▶ **Work to be completed**
In the material below, find each line holding the string "goes" and copy it.

-------

-- The line port

/-- The TRIG active edge in WAIT_TRIG moves the port to READY, makes the run RUNNING and puts the engine between items;
in any other port state it has no effect (R57, R73, R100). -/
def Obligations.TrigEdgeStartsAnArmedRun : Prop :=
  ∀ s : State, s.held = false → s.modeCtl.mode = .steady .active →
    (s.port.st = .waitTrig →
      ∃ l', exec .trigActiveEdge s = .next { s with
          port := { s.port with st := .ready }
          run := { s.run with st := .running }
          engine := { s.engine with st := .between }
          link := l' } ∧ Link.Settled s.link l') ∧
    (s.port.st ≠ .waitTrig →
      ∃ l', exec .trigActiveEdge s = .next { s with link := l' } ∧ Link.Settled s.link l')

/-- ACTIVATION in READY, while the counter is below the limit: the line takes the counter's value as its number and the
counter goes up by 1. With a free slot the line fills the lowest-numbered one with its first sample; with none it is lost
with OVERRUN, and the port is discarding, or OFF after line N - 1 (R74, R75, R82). -/
def Obligations.ActivationNumbersTheLine : Prop :=
  ∀ (s : State) (g : Geometry) (first : Sample), s.held = false → s.modeCtl.mode = .steady .active →
    s.geometry = some g → s.port.lval = some (g.lvalLevel == .low) → s.port.st = .ready →
    (s.run.limit = 0 ∨ s.port.counter.toNat < s.run.limit.toNat) →
    let active := some (g.lvalLevel == .high)
    (∀ slot : Fin 4, s.port.slots.get slot = none → (∀ j < slot, s.port.slots.get j ≠ none) →
      ∃ l', exec (.activation first) s = .next { s with
          port := { s.port with
            lval := active
            counter := s.port.counter + 1
            st := .filling s.port.counter slot
            slots := s.port.slots.set slot (some [first]) }
          link := l' } ∧ Link.Settled s.link l') ∧
    ((∀ j, s.port.slots.get j ≠ none) →
      ∃ l', exec (.activation first) s = .next { s with
          port := { s.port with
            lval := active
            counter := s.port.counter + 1
            st := if s.run.limit ≠ 0 ∧ s.port.counter + 1 = s.run.limit then .off else .discarding
            queue := placeLoss s.port.counter .ofOverrun s.port.queue }
          link := l' } ∧ Link.Settled s.link l')

/-- SAMPLE inside a line: a filling line with fewer than P samples stores one more; a discarding line stores none
(R70, R76). LINE_END of a filling line with exactly P samples: a LINE item with its number and slot is appended, and the
port goes to READY, or to OFF when the line is number N - 1 (R76, R82). A discarding line only ends, to READY (R78). -/
def Obligations.SamplesFillALineToItsEnd : Prop :=
  ∀ (s : State) (g : Geometry), s.held = false → s.modeCtl.mode = .steady .active → s.geometry = some g →
    s.port.lval = some (g.lvalLevel == .high) →
    (∀ n slot stored x, s.port.st = .filling n slot → s.port.slots.get slot = some stored → stored.length < g.pixels →
      ∃ l', exec (.sample (g.lvalLevel == .high) x) s = .next { s with
          port := { s.port with slots := s.port.slots.set slot (some (stored ++ [x])) }
          link := l' } ∧ Link.Settled s.link l') ∧
    (∀ n slot stored, s.port.st = .filling n slot → s.port.slots.get slot = some stored → stored.length = g.pixels →
      ∃ l', exec .lineEnd s = .next { s with
          port := { s.port with
            lval := some (g.lvalLevel == .low)
            st := if s.run.limit ≠ 0 ∧ n + 1 = s.run.limit then .off else .ready
            queue := s.port.queue ++ [.line n slot] }
          link := l' } ∧ Link.Settled s.link l') ∧
    (s.port.st = .discarding →
      (∀ x, ∃ l', exec (.sample (g.lvalLevel == .high) x) s = .next { s with link := l' } ∧ Link.Settled s.link l') ∧
      ∃ l', exec .lineEnd s = .next { s with
          port := { s.port with lval := some (g.lvalLevel == .low), st := .ready }
          link := l' } ∧ Link.Settled s.link l')

/-- At the end of a filling line with fewer than P samples the line is lost with SHORT: its slot is freed and its samples
discarded, the loss is placed in the queue under R79, and the port goes to READY, or to OFF under R82. A line of a single
sample is such a line, whatever P is. -/
def Obligations.ShortLineIsLost : Prop :=
  ∀ (s : State) (g : Geometry) (n : Word) (slot : Fin 4) (stored : List Sample), s.held = false →
    s.modeCtl.mode = .steady .active → s.geometry = some g → s.port.lval = some (g.lvalLevel == .high) →
    s.port.st = .filling n slot → s.port.slots.get slot = some stored →
    (stored.length < g.pixels ∨ (stored.length = 1 ∧ 256 ≤ g.pixels)) →
    ∃ l', exec .lineEnd s = .next { s with
        port := { s.port with
          lval := some (g.lvalLevel == .low)
          st := if s.run.limit ≠ 0 ∧ n + 1 = s.run.limit then .off else .ready
          slots := s.port.slots.set slot none
          queue := placeLoss n .ofShort s.port.queue }
        link := l' } ∧ Link.Settled s.link l'

/-- LONG, sample P + 1 of a filling line: the line is lost with LONG and its slot freed; the port is discarding, or OFF
after line N - 1 (R78, R82). That a SAMPLE there does the same is the model's choice (DESIGN CHOICE, log 14). -/
def Obligations.LongLineIsLost : Prop :=
  ∀ (s : State) (g : Geometry) (n : Word) (slot : Fin 4) (stored : List Sample) (x : Sample), s.held = false →
    s.modeCtl.mode = .steady .active → s.geometry = some g → s.port.lval = some (g.lvalLevel == .high) →
    s.port.st = .filling n slot → s.port.slots.get slot = some stored → stored.length = g.pixels →
    ∃ l', exec .long s = .next { s with
        port := { s.port with
          st := if s.run.limit ≠ 0 ∧ n + 1 = s.run.limit then .off else .discarding
          slots := s.port.slots.set slot none
          queue := placeLoss n .ofLong s.port.queue }
        link := l' } ∧ Link.Settled s.link l' ∧ exec (.sample (g.lvalLevel == .high) x) s = exec .long s

/-- A loss of line n merges into a newest LOSS item whose last number is n - 1, its count up by 1 and the reason joined;
in every other case a new LOSS item with count 1 is appended (R79). -/
def Obligations.LossMergesOrIsAppended : Prop :=
  ∀ (n : Word) (reason : Reasons) (queue : List QueueItem),
    placeLoss n reason [] = [.loss n 1 reason] ∧
    (∀ m slot, placeLoss n reason (queue ++ [.line m slot]) = queue ++ [.line m slot, .loss n 1 reason]) ∧
    (∀ first count reasons, first + BitVec.ofNat 32 count - 1 = n - 1 →
      placeLoss n reason (queue ++ [.loss first count reasons])
        = queue ++ [.loss first (count + 1)
            ⟨reasons.overrun || reason.overrun, reasons.short || reason.short, reasons.long || reason.long⟩]) ∧
    (∀ first count reasons, first + BitVec.ofNat 32 count - 1 ≠ n - 1 →
      placeLoss n reason (queue ++ [.loss first count reasons])
        = queue ++ [.loss first count reasons, .loss n 1 reason])

-- The integration engine

/-- Binning forms lane j of sample j under NONE, and of samples 2j and 2j + 1 under PAIR by the formula of R88; with both
weights at 128 it is their sum, with a weight of 0 the sample does not contribute, and the value is at most 16316. -/
def Obligations.BinningFormsTheLanes : Prop :=
  ∀ (samples : List Sample) (w0 w1 : Nat), w0 ≤ 255 → w1 ≤ 255 →
    (∀ j, j < samples.length → (binLanes .none w0 w1 samples)[j]? = some (samples.getD j 0).toNat) ∧
    (∀ j, 2 * j + 1 < samples.length →
      let a := (samples.getD (2 * j) 0).toNat
      let b := (samples.getD (2 * j + 1) 0).toNat
      ∃ v, (binLanes .pair w0 w1 samples)[j]? = some v ∧ v = min 65535 ((a * w0 + b * w1) / 128) ∧ v ≤ 16316 ∧
        (w0 = 128 → w1 = 128 → v = a + b) ∧ (w0 = 0 → v = b * w1 / 128) ∧ (w1 = 0 → v = a * w0 / 128)) ∧
    (binLanes .none w0 w1 samples).length = samples.length ∧
    (binLanes .pair w0 w1 samples).length = samples.length / 2

/-- ENGINE_TAKE_ITEM on a LINE item. On a start line, which needs that no context is pending, a record joins the ring as its
newest, with the integrated counter as its number, the line as its start line, no line added and the lowest-numbered entry
that no record holds; the counter goes up by 1; the engine is in LINE with the active context and one GAIN read outstanding
for each of the s rows of the GAIN plane of the bound entry, each naming the lanes of the line in its row, and these claims
have gone to the banks (R28). On no start line with records in the ring it is in LINE with
ring and counter as they were. In both, the table as it stands is noted for a STOP (log 31). On no start line with the
ring empty no claim is made, the slot is freed, the stride position
and the next line number advance, and the item is finished: a pending context is installed, line N - 1 ends the run with
RUN_END, and otherwise the engine is between items (R60, R61, R64, R86, R87, R89, R90, R91, R101). -/
def Obligations.LineItemIsTaken : Prop :=
  ∀ (s : State) (n : Word) (slot : Fin 4) (rest : List QueueItem), s.held = false → s.modeCtl.mode = .steady .active →
    s.engine.st = .between → s.port.queue = .line n slot :: rest →
    let starts := s.run.next = none ∧ s.engine.stride = 0 ∧
      (s.run.limit = 0 ∨ n.toNat + s.run.active.depth - 1 < s.run.limit.toNat)
    let gain := s.firstRow .profile s.run.active.profile + s.run.active.entry * (3 * s.slot)
    let claims := (List.range s.slot).map (fun t =>
      (⟨gain + t, .read (List.range (min 512 (s.lanes - 512 * t))), .gain t⟩ : Claim))
    let asked := ({ s.store with engineReady := s.store.engineReady ++ claims } : Store).settleBanks
    let noted : ItemBefore := ⟨s.tracker.table, none⟩
    (starts →
      ∃ l' entry, exec .engineTakeItem s = .next { s with
          port := { s.port with queue := rest }
          engine := { s.engine with
            st := .line ⟨n, slot, s.run.active, s.slot, false⟩
            ring := s.engine.ring ++ [⟨s.engine.counter, n, 0, entry⟩]
            counter := s.engine.counter + 1 }
          store := asked
          before := noted
          link := l' } ∧ Link.Settled s.link l' ∧ asked.mem = s.store.mem ∧
        (∀ r ∈ s.engine.ring, r.entry ≠ entry) ∧ (∀ k < entry, ∃ r ∈ s.engine.ring, r.entry = k) ∧
        entry ≤ s.engine.ring.length) ∧
    (¬starts → s.engine.ring ≠ [] →
      ∃ l', exec .engineTakeItem s = .next { s with
          port := { s.port with queue := rest }
          engine := { s.engine with st := .line ⟨n, slot, s.run.active, s.slot, false⟩ }
          store := asked
          before := noted
          link := l' } ∧ Link.Settled s.link l' ∧ asked.mem = s.store.mem) ∧
    (¬starts → s.engine.ring = [] →
      let dealt := { s with
        port := { s.port with queue := rest, slots := s.port.slots.set slot none }
        engine := { s.engine with
          nextLine := s.engine.nextLine + 1
          stride := if s.engine.stride + 1 < s.run.active.stride then s.engine.stride + 1 else 0
          mean := none } }
      let done := dealt.ItemEnd (decide (s.run.limit ≠ 0 ∧ n + 1 = s.run.limit))
      ∃ l', exec .engineTakeItem s = .next { done with store := s.store.settleBanks, link := l' } ∧
        Link.Settled done.link l')

/-- ENGINE_TAKE_ITEM on a LOSS item, which it finishes within the one step (the model's choice, log 16): every record is cut
with no claim on the store; each start line among the item's numbers uses up one integrated number; one LINE_LOST notice
carries the item's fields, the lowest number cut (or the counter) and how many were cut; the next line number advances by
the count. Then a pending context is installed, and the item that holds line N - 1 ends the run with RUN_END (R60, R61, R64,
R86, R87, R97, R98, R99, R102). -/
def Obligations.LossItemCutsTheRing : Prop :=
  ∀ (s : State) (first : Word) (count : Nat) (reasons : Reasons) (rest : List QueueItem), s.held = false →
    s.modeCtl.mode = .steady .active → s.engine.st = .between → s.port.queue = .loss first count reasons :: rest →
    1 ≤ count → 1 ≤ s.run.active.stride → s.engine.stride < s.run.active.stride →
    let starts := fun i : Nat => s.run.next = none ∧ (s.engine.stride + i) % s.run.active.stride = 0 ∧
      (s.run.limit = 0 ∨ (first + BitVec.ofNat 32 i).toNat + s.run.active.depth - 1 < s.run.limit.toNat)
    let used := ((List.range count).filter (fun i => decide (starts i))).length
    let dealt := { s with
      port := { s.port with queue := rest }
      engine := { s.engine with
        nextLine := s.engine.nextLine + BitVec.ofNat 32 count
        stride := (s.engine.stride + count) % s.run.active.stride
        counter := s.engine.counter + BitVec.ofNat 32 used
        ring := []
        mean := none }
      link := s.link.offer (.lineLost first count reasons
        (match s.engine.ring with | r :: _ => r.number | [] => s.engine.counter) (s.engine.ring.length + used)) }
    let done := dealt.ItemEnd (decide (s.run.limit ≠ 0 ∧ (s.run.limit - 1 - first).toNat < count))
    ∃ l', exec .engineTakeItem s = .next { done with store := s.store.settleBanks, link := l' } ∧
      Link.Settled done.link l'

/-- The corrected value of a lane of a GAIN row is min(65535, floor(b g / 4096)) of its lane value and gain (R89). The store
operation on a record's ACCUM row goes by its new count: WRITE ALWAYS of c into the low lane and 0 into the high one for its
first line, ADD of c for the next ones, READ for its D-th (R93, R94). Each record of the
ring gets one such claim on each of the two ACCUM rows of its entry whose lanes lie in the GAIN row, where that row has lanes;
with D = 1 there is none (R29, R93, R94). The mean of the sum read and the D-th corrected value
is their floor((sum + c) / D), and of D values of 16 bits it is one of 16 bits (R94). -/
def Obligations.AddOperationFollowsTheLinesAdded : Prop :=
  (∀ (s : State) (w : LineWork) (t k b : Nat) (gains : List Half) (g : Half),
    (binLanes s.binning w.context.w0 w.context.w1 (s.slotSamples w))[512 * t + k]? = some b → gains[k]? = some g →
    (s.correctedRow w t gains)[k]? = some (min 65535 (b * g.toNat / 4096))) ∧
  (∀ (epoch row depth added : Nat) (m : Memory) (cs : List Nat), 2 ≤ depth → 1 ≤ added → (∀ c ∈ cs, c ≤ 65535) →
    ∀ k c, cs[k]? = some c →
      (added = 1 → Memory.wide epoch (m.perform epoch row (addOp depth added cs)).1 row k = BitVec.ofNat 32 c) ∧
      (2 ≤ added → added < depth →
        Memory.wide epoch (m.perform epoch row (addOp depth added cs)).1 row k
          = Memory.wide epoch m row k + BitVec.ofNat 32 c) ∧
      (added = depth → (m.perform epoch row (addOp depth added cs)).1 = m ∧
        (wideValues (m.perform epoch row (addOp depth added cs)).2.values)[k]? = some (Memory.wide epoch m row k))) ∧
  (∀ (s : State) (w : LineWork) (ring : List RingRecord) (t : Nat) (cs : List Nat),
    (w.context.depth = 1 → s.addClaims w ring t cs = []) ∧
    (2 ≤ w.context.depth → s.addClaims w ring t cs = ring.flatMap (fun r =>
      [(2 * t, cs.take 256), (2 * t + 1, cs.drop 256)].flatMap (fun p =>
        if p.2 = [] then []
        else [⟨s.firstRow .accum w.context.accum + r.entry * (2 * s.slot) + p.1, addOp w.context.depth r.added p.2,
          if w.context.depth ≤ r.added then .complete p.1 p.2 else .accumulate⟩])))) ∧
  ∀ (depth c : Nat) (sum : Word), meanValue depth sum c = (sum.toNat + c) / depth ∧
    (1 ≤ depth → sum.toNat ≤ 65535 * (depth - 1) → c ≤ 65535 → meanValue depth sum c ≤ 65535)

-------

▶ **Answer space**
counter goes up by 1. With a free slot the line fills the lowest-numbered one with its first sample; with none it is lost
port goes to READY, or to OFF when the line is number N - 1 (R76, R82). A discarding line only ends, to READY (R78). -/
discarded, the loss is placed in the queue under R79, and the port goes to READY, or to OFF under R82. A line of a single
that no record holds; the counter goes up by 1; the engine is in LINE with the active context and one GAIN read outstanding
operation on a record's ACCUM row goes by its new count: WRITE ALWAYS of c into the low lane and 0 into the high one for its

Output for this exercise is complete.